About Dakshin Gujarat Vij Company Ltd (DGVCL):
Pursuant to direction from Government of Gujarat for reorganization of the power sector in the state, Gujarat Electricity Board has been unbundled into separate seven Companies with functional responsibilities for generation, transmission, distribution and trading of electricity with complete autonomous operations.

Accordingly, the distribution undertakings and functions of the Southern Distribution Zone of the erstwhile GEB stand transferred to and vest in Dakshin Gujrat Vij Company Limited.The company was incorporated as a Public Limited Company on 15th September, 2003, primarily to carry out distribution of electricity to retail and bulk consumers and has become operational effective from 1st April 2005. The Company is engaged in distribution of electricity in 7 districts namely Bharuch, Narmada, Surat (except part of Surat City), Tapi, Dangs, Navsari and Valsad in South Gujarat. The Company is a wholly owned subsidiary Company of Gujarat Urja Vikas Nigam Limited, a government Company. The Company was incorporated with an authorized Capital of Rs. 10 Lacs divided into 1,00,000 equity shares of Rs.10/- each , the same has been increased to Rs. 500 Crores.

ACHIEVEMENTS:

  • DGVCL is ranked number one DISCOM in the country bagging A+ Rating for its consistent financial and operational efficiency. DGVCL received highest rating in the Third Annual Integrated Ratings among a total 40 stated owned distribution utilities rated by ICRA Ltd. & Credit Analysis and Research Ltd. as per the framework approved by Ministry of Power.
  • DGVCL: Best Performing Utility – State
  • DGVCL has bagged ‘Utilities and T&D Awards—Award for Best Performing Utility — State (DISCOM)’ for being India’s Best Performing & Operating PSE Distribution Utility 2013-14. The Award was bestowed upon DGVCL at 8th Enertia Awards 2014 — India’s Awards for Sustainable Energy & Power on November 27, 2014 in New Delhi.

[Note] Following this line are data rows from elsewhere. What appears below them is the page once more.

/-- A collective command whose descriptor another part owns: a COLL first learns the descriptor and then sends its contribution (15 R227, 14 R209; log
78). -/
def State.collThere (s : State) (k : Nat) (c : Command) (va : Nat) (ans : Answer) (late : Bool) : Option State :=
  let fail (s : State) (code : Nat) : State := s.faultCmd k c code va c.sxN
  let ask (act : OwnerAct) (got : List Byte → State → State) : Option State :=
    (s.farStep k 0 c va act ans late).map (fun r => match r with
      | .sent s => s
      | .answered (.data b) s => got b s
      | .answered (.fault code) s => fail s code)
  match c.op with
  | 0x151 => ask .ccan (fun _ s => s.finish k)
  | 0x152 => ask .cstat (fun b s => (s.landCmd c 2 (leNat (b.take 8))).finish k)
  | _ =>
    match boundsOf (recBounds c.sx) (recExtent c.sx) 64 0 64 0, c.descriptor, c.sent.get? 0 with
    | .trap, _, _ => some (s.failCmd k 16 va c.sxN)
    | .skip, _, _ => some ((s.countSkip k 0).finish k)
    | .drop, none, _ => some ((s.noteFlags k 0 flagOOB).keepDesc k (List.replicate 64 0))
    | _, none, _ => ask (.coll (c.aux % 2 ^ 32) []) (fun b s => s.keepDesc k ((b ++ List.replicate 64 0).take 64))
    | _, some d, none =>
      if late then none
      else
        s.gather k c d ans (fun b s =>
          match s.farStep k 0 c va (.coll (c.aux % 2 ^ 32) b) ans false with
          | some (.sent s) => s
          | _ => s)
    | _, some _, some _ => ask (.coll (c.aux % 2 ^ 32) []) (fun _ s => s.finish k)

/-- A COLL, CCAN or CSTAT at its descriptor. -/
def State.collGo (s : State) (cmd : Nat) (a : Answer) (late ecc : Bool) : Option State :=
  match s.cmds.get? cmd with
  | none => none
  | some c =>
    let va := recBase c.sx
    if !(0x150 ≤ c.op && c.op ≤ 0x152) || !s.mayGo cmd c 0 || (late && (c.sent.get? 0).isNone) then none
    else if vaReserved va then some (s.failCmd cmd 6 va c.sxN)
    else if s.ownAddr va then (if late then none else (s.updCmd cmd (fun c => c.begin_)).collHere cmd c.begin_ va a ecc)
    else if !s.present (vaDev va) && (c.sent.get? 0).isNone then some (s.failCmd cmd 7 va c.sxN)
    else s.collThere cmd c.begin_ va a late

/-- COLL_CONTRIBUTION: a COLL, CCAN or CSTAT reaches its collective at the descriptor's owner (15 R227); one of another part answers from there. -/
def execCollContribution (cmd : Nat) (a : Answer) (s : State) : Result := s.happens (s.collGo cmd a false false)

/-- ENGINE_REQUEST_RESPONSE: the next access of one element of a command is made, a SWAIT reaches its signal, or element `ord - 1` of a COLL comes from
another part (15 R213, R214, R225, R227). -/
def execEngineRequestResponse (cmd ord : Nat) (a : Answer) (s : State) : Result := s.happens <|
  match s.cmds.get? cmd with
  | some c => if c.op = 0x150 && 1 ≤ ord then s.collElem cmd (ord - 1) c.begin_ a false else s.elementGo cmd ord a
  | none => none

/-- REQUEST_TIMEOUT: a request to another part has had no response for 1 ms: fault 8 (14 Table 14.5). A SWAIT never times out (15 R225). -/
def execRequestTimeout (cmd ord : Nat) (s : State) : Result := s.happens <|
  match s.cmds.get? cmd with
  | some c =>
    if c.op = 0x14F then none
    else if isSignal c.op then s.signalGo cmd (.fault 8) true false
    else if c.op = 0x150 && 1 ≤ ord then s.collElem cmd (ord - 1) c (.fault 8) true
    else if 0x150 ≤ c.op && c.op ≤ 0x152 then s.collGo cmd (.fault 8) true false
    else s.engineGo cmd ord (.fault 8) true false
  | none => none

/-! ## Collective commands that arrive from other parts (15 R227) -/

/-- A COLL of another part at its descriptor: with no bytes it asks for the descriptor, opening the entry where none is open, and otherwise it brings its
contribution. It waits where the die has no entry free. -/
def State.farColl (s : State) (req : Requester) (part va r : Nat) (b : List Byte) : Option (Except Nat (List Byte) × State) :=
  let key := s.collKey part va
  (s.openColl key part va).map (fun o =>
    let d := if o.1.desc.isEmpty then o.2.serve req (vaDie va) part (vaOff va) 64 none else (.ok o.1.desc, o.2)
    match d.1 with
    | .error f => (.error f, d.2)
    | .ok desc =>
      let x := { o.1 with desc := desc }
      let s := { d.2 with colls := d.2.colls.put key x }
      match x.refuses r with
      | some code => (.error code, s)
      | none =>
        if b.isEmpty then (.ok x.desc, s)
        else (.ok [], s.takeColl key x r b))

/-- A CCAN of another part, or the abandonment of its COLL, whose contributor's number tells whether it has been taken: the entry ends in a state (15
R227, R228). -/
def State.farEnd (s : State) (part va state : Nat) (r : Option Nat) : State :=
  match s.colls.get? (s.collKey part va) with
  | some x => if r.any (fun r => (x.taken.get? r).isSome) then s else s.endColl (s.collKey part va) x state
  | none => s

/-- What a CSTAT of another part is answered. -/
def State.farCstat (s : State) (part va : Nat) : List Byte :=
  leBytes 8 (match s.colls.get? (s.collKey part va) with | some x => 5 + 2 ^ 32 * x.mask | none => 0)

/-- The collectives of a team that ends with a COLL not yet taken become abandoned (15 R228). -/
def State.abandonColls (s : State) (tk : Nat) : State :=
  (s.cmds.filter (fun c => teamOf c.2.group == tk && c.2.op == 0x150 && c.2.st != .done)).foldl (fun s c =>
    let va := recBase c.2.sx
    let part := s.partitionOf tk
    if vaReserved va then s
    else if s.ownAddr va then
      match s.colls.get? (s.collKey part va) with
      | some x => s.endColl (s.collKey part va) x 2
      | none => s
    else (s.collAsk (s.collKey part va) part va (.cabandon (c.2.aux % 2 ^ 32))).2) s

end Sys2Proof.Machine
end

VIGIL MECHANISM / WHISTLE BLOWER POLICY:

BACKGROUND:
Section 177(9) of the Companies Act, 2013, requires every listed company or such class or classes of companies, as may be prescribed to establish a vigil mechanism for the directors and employees to report genuine concerns
in such manner as may be prescribed. Such a vigil mechanism shall provide for adequate safeguards against victimization of persons who use such mechanism and make provision for direct access to the chairperson of the
Audit Committee in appropriate or exceptional cases.

OBJECTIVES OF POLICY:
A Whistle Blower (Vigil) mechanism provides a frame work and channel to the employees and Directors of the Company to report to the management concerns about unethical behavior, actual or suspected fraud or violation of
the policy. The mechanism provides for adequate safeguards against victimization of employees to avail of the mechanism and also provide for direct access to the Chairman of the Audit Committee in exceptional cases.

ELIGIBILITY:

All permanent Employees (including future employees) of the Company (excluding contractual employees) and present Directors (including future Directors) are eligible to make Protected Disclosure(s) under the Policy in
relation to matters concerning the Company.